Development and Clinical Validation of Early-stage Lung Cancer Prognostic Kit

Chung Shan Medical University

Status

Enrolling

Conditions

Surgery

Lung Cancer

Recurrence

Treatments

Other: Early-stage lung cancer prognostic kit -- ELISA

Other: Early-stage lung cancer prognostic kit -- IHC

Study type

Observational

Funder types

Other

Other U.S. Federal agency

Identifiers

NCT05557474

110WFD2510303

Details and patient eligibility

About

Lung cancer is the leading cause of cancer mortality worldwide in spite of the advanced progresses in medication and low-dose CT screening. The early-stage lung cancer accounts for less than 50% of newly diagnosed lung cancer in Taiwan, even in stage IB patients proximately 30% still suffer from recurrence and metastasis.
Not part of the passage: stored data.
-- ==== Sys2Proof/Machine/HostBus.lean ====
section
/-! DEFINITION. The host's operations (20_memory.md R73, R76, R77, R79; 30_encoding.md R112;
70_reset_and_hazards.md R290 to R297). -/

namespace Sys2Proof.Machine

/-- The operation by space and offset: a bus address that lies in no space has none (R77). -/
def HostOp.resolve (p : Params) : HostOp → Option HostOp
  | .busWrite addr size v => (locate p addr).map fun x => .write x.1 x.2 size v
  | .busRead addr size => (locate p addr).map fun x => .read x.1 x.2 size
  | .write sp off size v => some (.write sp off size v)
  | .read sp off size => some (.read sp off size)
  | .poll off mask v => some (.poll off mask v)
  | .waitIrq => some .waitIrq
  | .reset => some .reset
  | .powerUp => some .powerUp
  | .decode kind stream n => some (.decode kind stream n)

/-- The access width of a space and its alignment: whole aligned words of the register file (R73),
single bytes of the memories (R75, log 15). -/
def widthAllowed (sp : Space) (off size : Nat) : Bool :=
  match sp with
  | .regs => size == 4 && off % 4 == 0
  | .imem => size == 1
  | .omem => size == 1

/-- Write to an existing location with an allowed width. -/
def writeSpace (sp : Space) (off : Nat) (v : Word) (s : State) : Host.Outcome State Fault Refusal :=
  match sp with
  | .regs =>
    match Reg.ofOffset off with
    | some r => .next (writeReg r v s)
    | none => .next s
  | .imem =>
    if s.status.busy then .refused .memoryWriteWhileBusy
    else .next (s.setImem (s.imem.set off (v.setWidth 8)))
  | .omem =>
    if s.status.busy then .refused .memoryWriteWhileBusy
    else .next (s.setOmem (s.omem.set off (v.setWidth 8)))

/-- A host write (R77: the location must exist; R73). -/
def hostWrite (sp : Space) (off size : Nat) (v : Word) (s : State) : Host.Outcome State Fault Refusal :=
  if spaceSize s.params sp ≤ off then .fault .noSuchAddress
  else if widthAllowed sp off size then writeSpace sp off v s
  else .refused .accessWidth

/-- What a read of a byte memory returns: exact, but any value while BUSY (R296 for OMEM, log 4 for
IMEM). -/
def readByte (exact : Byte) (s : State) : Word × State :=
  if s.status.busy then (s.freeValue 8, s.nextFree) else (exact.setWidth 32, s)

/-- Read from an existing location with an allowed width. Reserved offsets read 0 (R30). -/
def readSpace (sp : Space) (off : Nat) (s : State) : Word × State :=
  match sp with
  | .regs =>
    match Reg.ofOffset off with
    | some r => readReg r s
    | none => (0, s)
  | .imem => readByte (s.imemByte off) s
  | .omem => readByte (s.omemByte off) s

/-- A host read: no state of the block changes (R76); the host has the value (log 6). -/
def hostRead (sp : Space) (off size : Nat) (s : State) : Host.Outcome State Fault Refusal :=
  if spaceSize s.params sp ≤ off then .fault .noSuchAddress
  else if widthAllowed sp off size then
    .next ((readSpace sp off s).2.seen (readSpace sp off s).1)
  else .refused .accessWidth

/-- A poll reads once; unless the field has the value, the operation is pending again (R112). -/
def hostPoll (off : Nat) (mask v : Word) (s : State) : Host.Outcome State Fault Refusal :=
  if regFileSize ≤ off then .fault .noSuchAddress
  else if widthAllowed .regs off 4 then
    if (readSpace .regs off s).1 &&& mask = v then .next (readSpace .regs off s).2
    else .next ((readSpace .regs off s).2.setHostOps (.poll off mask v :: s.hostOps))
  else .refused .accessWidth

/-- One host operation, already taken off the list. -/
def hostStep (op : HostOp) (s : State) : Host.Outcome State Fault Refusal :=
  match op with
  | .write sp off size v => hostWrite sp off size v s
  | .read sp off size => hostRead sp off size s
  | .busWrite addr size v =>
    match locate s.params addr with
    | some (sp, off) => hostWrite sp off size v s
    | none => .fault .noSuchAddress
  | .busRead addr size =>
    match locate s.params addr with
    | some (sp, off) => hostRead sp off size s
    | none => .fault .noSuchAddress
  | .poll off mask v => hostPoll off mask v s
  | .waitIrq => if s.irq then .next s else .next (s.setHostOps (.waitIrq :: s.hostOps))
  | .reset => .next (resetEngine s)
  | .powerUp => .next (powerCycle s)
  | .decode kind stream n => .next (s.setDecoder (Decoder.start kind stream n))

/-- `WR <REG>, v` (R112). -/
def HostOp.wr (r : Reg) (v : Word) : HostOp := .write .regs r.offset 4 v

/-- `RD <REG>` (R112). -/
def HostOp.rd (r : Reg) : HostOp := .read .regs r.offset 4

/-- `LOAD IMEM[a..] = bytes` (R112). -/
def HostOp.load (a : Nat) : List Byte → List HostOp
  | [] => []
  | b :: rest => .write .imem a 1 (b.setWidth 32) :: HostOp.load (a + 1) rest

/-- `DUMP OMEM[a..b)` (R112). -/
def HostOp.dump (a b : Nat) : List HostOp :=
  (List.range' a (b - a)).map fun x => .read .omem x 1

/-- `CMD <FIND|ENCODE>, MODE=m[, IE=1]` (R112): the CTRL write of a command's word. -/
def HostOp.cmd (i : Instr) : Option HostOp :=
  match Sys2Proof.encode i with
  | .ctrlWord w => some (.wr .ctrl w)
  | .stream _ => none

end Sys2Proof.Machine
end

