-- ==== Sys2Proof/Machine/Fetch.lean ====
section
/-! DEFINITION. What the next step does: which agent moves (70_reset_and_hazards.md R301), and the
instruction it fetches, if its move is one. The host fetches a command from a word it writes to
CTRL (30_encoding.md R108), the decoder an item from its stream (R105). -/

namespace Sys2Proof.Machine

/-- A step: an instruction to execute, or an outcome without one. -/
inductive Action where
  | run (i : Instr) (s : State)
  | outcome (o : Host.Outcome State Fault Refusal)

/-- The agent that moves when no turn is listed: the engine while BUSY (R301's fairness), then a
running decoder, then the host (log 5). -/
def defaultAgent (s : State) : Agent :=
  if s.status.busy then .engine
  else if s.decoder.running then .decoder
  else .host

/-- The agent whose turn it is. -/
def State.turn (s : State) : Agent :=
  match s.turns with
  | a :: _ => a
  | [] => defaultAgent s

/-- The word that a host operation writes to CTRL, if it is such a write. -/
def HostOp.ctrlWrite? (p : Params) (op : HostOp) : Option Word :=
  match op.resolve p with
  | some (.write .regs 0 4 v) => some v
  | _ => none

/-- The command that a host operation issues, if it writes one to CTRL. -/
def HostOp.command? (p : Params) (op : HostOp) : Option Instr :=
  match op.ctrlWrite? p with
  | none => none
  | some w =>
    match Sys2Proof.decode .ctrlWrite (.ctrlWord w) with
    | .ok (i, _) => some i
    | .error _ => none

/-- The host's move: its next operation, or none if its program has ended. -/
def hostAction (s : State) : Action :=
  match s.hostOps with
  | [] => .outcome (.next s)
  | op :: rest =>
    match op.command? s.params with
    | some i => .run i (s.setHostOps rest)
    | none => .outcome (hostStep op (s.setHostOps rest))

/-- The decoder's move. -/
def decoderAction (s : State) : Action :=
  match s.decoder.move with
  | .run i => .run i s
  | .rest d => .outcome (.next (s.setDecoder d))

/-- The move of an agent. -/
def agentAction (a : Agent) (s : State) : Action :=
  match a with
  | .host => hostAction s
  | .engine => .outcome (engineStep s)
  | .decoder => decoderAction s

/-- What the next step does; the turn it uses is gone. -/
def nextAction (s : State) : Action := agentAction s.turn (s.setTurns s.turns.tail)

/-! ## Placing one instruction where it is fetched next -/

/-- A decoder about to read `bytes` at this phase, with room for what it will write. -/
def Decoder.aim (d : Decoder) (bytes : List Byte) (kind : StreamKind) (phase : DecoderPhase) : Decoder :=
  { d with stream := bytes, idx := 0, kind := kind, phase := phase, expect := max d.expect (d.out.length + 1) }

/-- The state whose next step fetches the stream item `bytes`. -/
def aimDecoder (s : State) (bytes : List Byte) (kind : StreamKind) (phase : DecoderPhase) : State :=
  (s.setDecoder (s.decoder.aim bytes kind phase)).setTurns (.decoder :: s.turns)

/-- The state whose next step writes the word to CTRL. -/
def aimHost (s : State) (w : Word) : State :=
  (s.setHostOps (HostOp.wr .ctrl w :: s.hostOps)).setTurns (.host :: s.turns)

/-- The state with a table word placed at the place it is decoded at (`tablePlace`, log 12). -/
def placeTableWord (s : State) (nbits w : Nat) : State :=
  match tablePlace nbits, tableBits nbits w with
  | some .blockStart, .stream bytes => aimDecoder s bytes s.decoder.kind .blockStart
  | some (.slot _ kind), .stream bytes => aimDecoder s bytes kind (.slot (flagBit 0) 0)
  | some .ctrlWrite, .ctrlWord x => aimHost s x
  | _, _ => s

end Sys2Proof.Machine
end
The International Cancer Moonshot Project recently established the first comprehensive proteogenomics profiling of early-stage lung cancer patients in East Asia, revealing a proteomics-informed classification to identify a new "late like" subtype, which can identify a subgroup of early-stage patients with worse clinicopathological features (Cell, Cover story, 2020). This study has been featured in prestigious journals (Nat Rev Clin Oncol; Cancer Discov, 2020) and led to two provisional US patents. In this proposal, taking the discovery from the Cancer Moonshot multiomics database, the investigators aim to translate these findings into clinical utilities. Two subprojects are proposed. (1) Validation of "late-like" protein markers for identifying high-risk early-stage lung cancer: Two IVD kits will be developed, including high-risk early-stage lung cancer IHC prediction kit for tumor staining and high-risk early lung cancer ELISA prediction kit for noninvasive diagnosis. (2) Conducting a prospective clinical trial to evaluate the accuracy of high-risk early-stage lung cancer IHC prediction kit and high-risk early-stage lung cancer ELISA prediction kit.

Enrollment

236 estimated patients

Sex

All

Ages

20+ years old

Volunteers

No Healthy Volunteers

Inclusion criteria

Willing to sign and provide subject consent.
Male or female of age 20 or older.
Patients diagnosed with lung adenocarcinoma by tumor pathology.
Lung cancer with the pathological stage of IA/IB/II/IIIA according to the American Joint Committee on Cancer Staging Manual (8th Edition).
Complete tumor resection (R0 resection).
The East Coast Cancer Clinical Research Collaborative (ECOG) performance status was 0 or 1 at the time of grouping.
Those willing to provide tumor tissue or cytology specimens (including surgical specimens, tissue biopsy specimens, or cytology specimens), blood and body fluid specimens (for follow-up or disease recurrence, such as urine, malignant pleural effusion, ascites, pericardial fluid, etc.).

Exclusion criteria

Not primary lung cancer patients.
Lung cancer patients whose pathological stage is not IA/IB/II/IIIA according to the American Joint Committee on Cancer Staging Manual (8th Edition) after surgery.
Patients with uncontrolled malignant tumors other than lung cancer.
Uncontrolled systemic disease (such as diabetes, hypertension, active infection, etc.) (determined by the principal investigator )
Pregnant women.
Any condition may put the patient at serious risk, may affect the interpretation of the trial results, or may seriously interfere with the patient's participation in the trial.